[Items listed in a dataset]
━━━━

-- ==== Sys2Proof/Config.lean ====
section
/-! DEFINITION. The free values: what the specification leaves open and the part nevertheless goes on
with. Each is a constant without a body, so that nothing can be proved of its value. -/

namespace Sys2Proof.Config

/-- The value a byte of memory holds from the `epoch`-th power-on until it is first written (R1, R14:
"every mapped byte takes an arbitrary value"). Assumption 1. -/
opaque powerOnByte : (epoch : Nat) → (address : Nat) → Byte

/-- Whether a write whose grant a device reset cuts has taken effect (R15: the byte "holds afterwards
either its value before that grant or the value that grant was writing"). Read afresh for each reset,
by the model's counter. Assumption 7. -/
opaque cutWriteLands : (count : Nat) → Bool

/-- Whether the sample is taken before the scan's or the panel's event when both come due at one
reference tick (R162: either order). Read afresh each time, by the model's counter. Assumption 6. -/
opaque sampleFirst : (count : Nat) → Bool

/-- Where, in millivolts above 2400, the low threshold of this part lies in its band of 2.45 V ± 0.05 V
(R178). Used modulo 101, so that the threshold is one of 2400 to 2500. Assumption 8. -/
opaque lowThresholdOffset : Nat

end Sys2Proof.Config
end

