/-- No tearing (R43, R182): no step but the start of the scan puts a COPY or STAMP without LIVE to work on
the shown or the pending page of a running scan. The start is excepted because a command begun while the
scan was stopped goes on (R48). It holds to the last write of a command that an ENGINE_RESET drops: what
the reset leaves to be finished writes no byte of the shown page, and until it has ended no step but a
device reset changes the shown page or makes a page pending (R16, R64, R116, R162, assumption 33). -/
def Obligations.EveryStepKeepsThePictureTearFree : Prop :=
  (∀ s : State, Inv s → TearFree s → s.pending.head? ≠ some .chargeExpiry →
    ∀ t, step s = .next t → TearFree t) ∧
  (∀ (s : State) (c : Current), Inv s → TearFree s → Ready s → s.engine.current = some c →
    s.engine.state = .running → c.entry.flags.getLsbD 1 = false → scanRunning s = true →
    ∃ t, exec .engineReset s = .next t ∧ t.pages = ⟨s.pages.shown, none⟩ ∧
      ∀ e, (t.arbiter.engineRequest = some e ∨ t.arbiter.grant = some (.engine e)) →
        ∀ a ∈ e.access.writes, pageOf a ≠ some s.pages.shown) ∧
  ∀ s t : State, Inv s → droppedOutstanding s = true → step s = .next t →
    (∀ c, s.pending.head? = some c → isResetEvent c = false ∧
      ∀ millivolts, c = .sample millivolts → 2000 ≤ millivolts) →
    t.pages = s.pages ∧ t.pages.pending = none
end

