theorem mem_sampleDue (s : State) (c : Instr) : c ∈ sampleDue s ↔
    c = .sample s.supply.millivolts ∧ s.supply.enabled = true ∧ 256 ≤ s.supply.timer + 1 := by
  unfold sampleDue
  split
  · rename_i h
    simp [h]
  · rename_i h
    simp only [List.not_mem_nil, false_iff, not_and]
    exact fun _ h1 h2 => h ⟨h1, h2⟩

/-- The scan, the panel and the monitor each bring at most one event at a tick, and different ones. -/
theorem due_nodup (s : State) : (scanDue s ++ panelDue s ++ sampleDue s).Nodup := by
  have hScan : (scanDue s).Nodup := by
    unfold scanDue
    split_ifs <;> simp
  have hPanel : (panelDue s).Nodup := by
    unfold panelDue
    split <;> try split
    all_goals simp
  have hSample : (sampleDue s).Nodup := by
    unfold sampleDue
    split <;> simp
  refine List.Nodup.append (List.Nodup.append hScan hPanel ?_) hSample ?_
  · intro c hc hc'
    rcases (mem_panelDue s c).mp hc' with ⟨rfl, -⟩ | ⟨rfl, -⟩ <;> simp [mem_scanDue] at hc
  · intro c hc hc'
    obtain ⟨rfl, -⟩ := (mem_sampleDue s c).mp hc'
    simp [mem_scanDue, mem_panelDue] at hc

/-- Nothing that comes due by itself is an access of the host or an event of the reset inputs. -/
theorem due_ordinary {s : State} {c : Instr} (h : c ∈ scanDue s ++ panelDue s ++ sampleDue s) :
    isHostAccess c = false ∧ isResetEvent c = false := by
  simp only [List.mem_append, mem_scanDue, mem_panelDue, mem_sampleDue] at h
  rcases h with (⟨-, -, ⟨rfl, -⟩ | ⟨rfl, -⟩ | ⟨rfl, -⟩⟩ | ⟨rfl, -⟩ | ⟨rfl, -⟩) | ⟨rfl, -⟩ <;>
    exact ⟨rfl, rfl⟩

theorem ending_ordinary (g : Grant) : isHostAccess g.ending = false ∧ isResetEvent g.ending = false := by
  cases g with
  | engine e => obtain ⟨access, dropped⟩ := e; cases access <;> exact ⟨rfl, rfl⟩
  | _ => exact ⟨rfl, rfl⟩

theorem takeCommand_ordinary (k : Kind) :
    isHostAccess k.takeCommand = false ∧ isResetEvent k.takeCommand = false := by
  cases k <;> exact ⟨rfl, rfl⟩

theorem tickReset_eq (s : State) : tickReset s =
    match s.resetInputs.powerOn with
    | .releasing n => { s with
        resetInputs := { s.resetInputs with powerOn := .releasing (n - 1) }
        pending := if n ≤ 1 then [.powerOnRelease] else [] }
    | .released | .supplyLow => s := by
  unfold tickReset countDown
  cases s.resetInputs.powerOn <;> simp [State.withResetInputs, State.withPending]

/-- What the part does by itself while no command waits, in the order of assumption 4. -/
theorem idleStep_of_inReset {s : State} (h : inReset s = true) : idleStep s = tickReset s := by
  rw [idleStep, if_pos h]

━━━━

Using the entries, return every line where the word "epoch" can be found.

> [Result]
/-- The value a byte of memory holds from the `epoch`-th power-on until it is first written (R1, R14:
opaque powerOnByte : (epoch : Nat) → (address : Nat) → Byte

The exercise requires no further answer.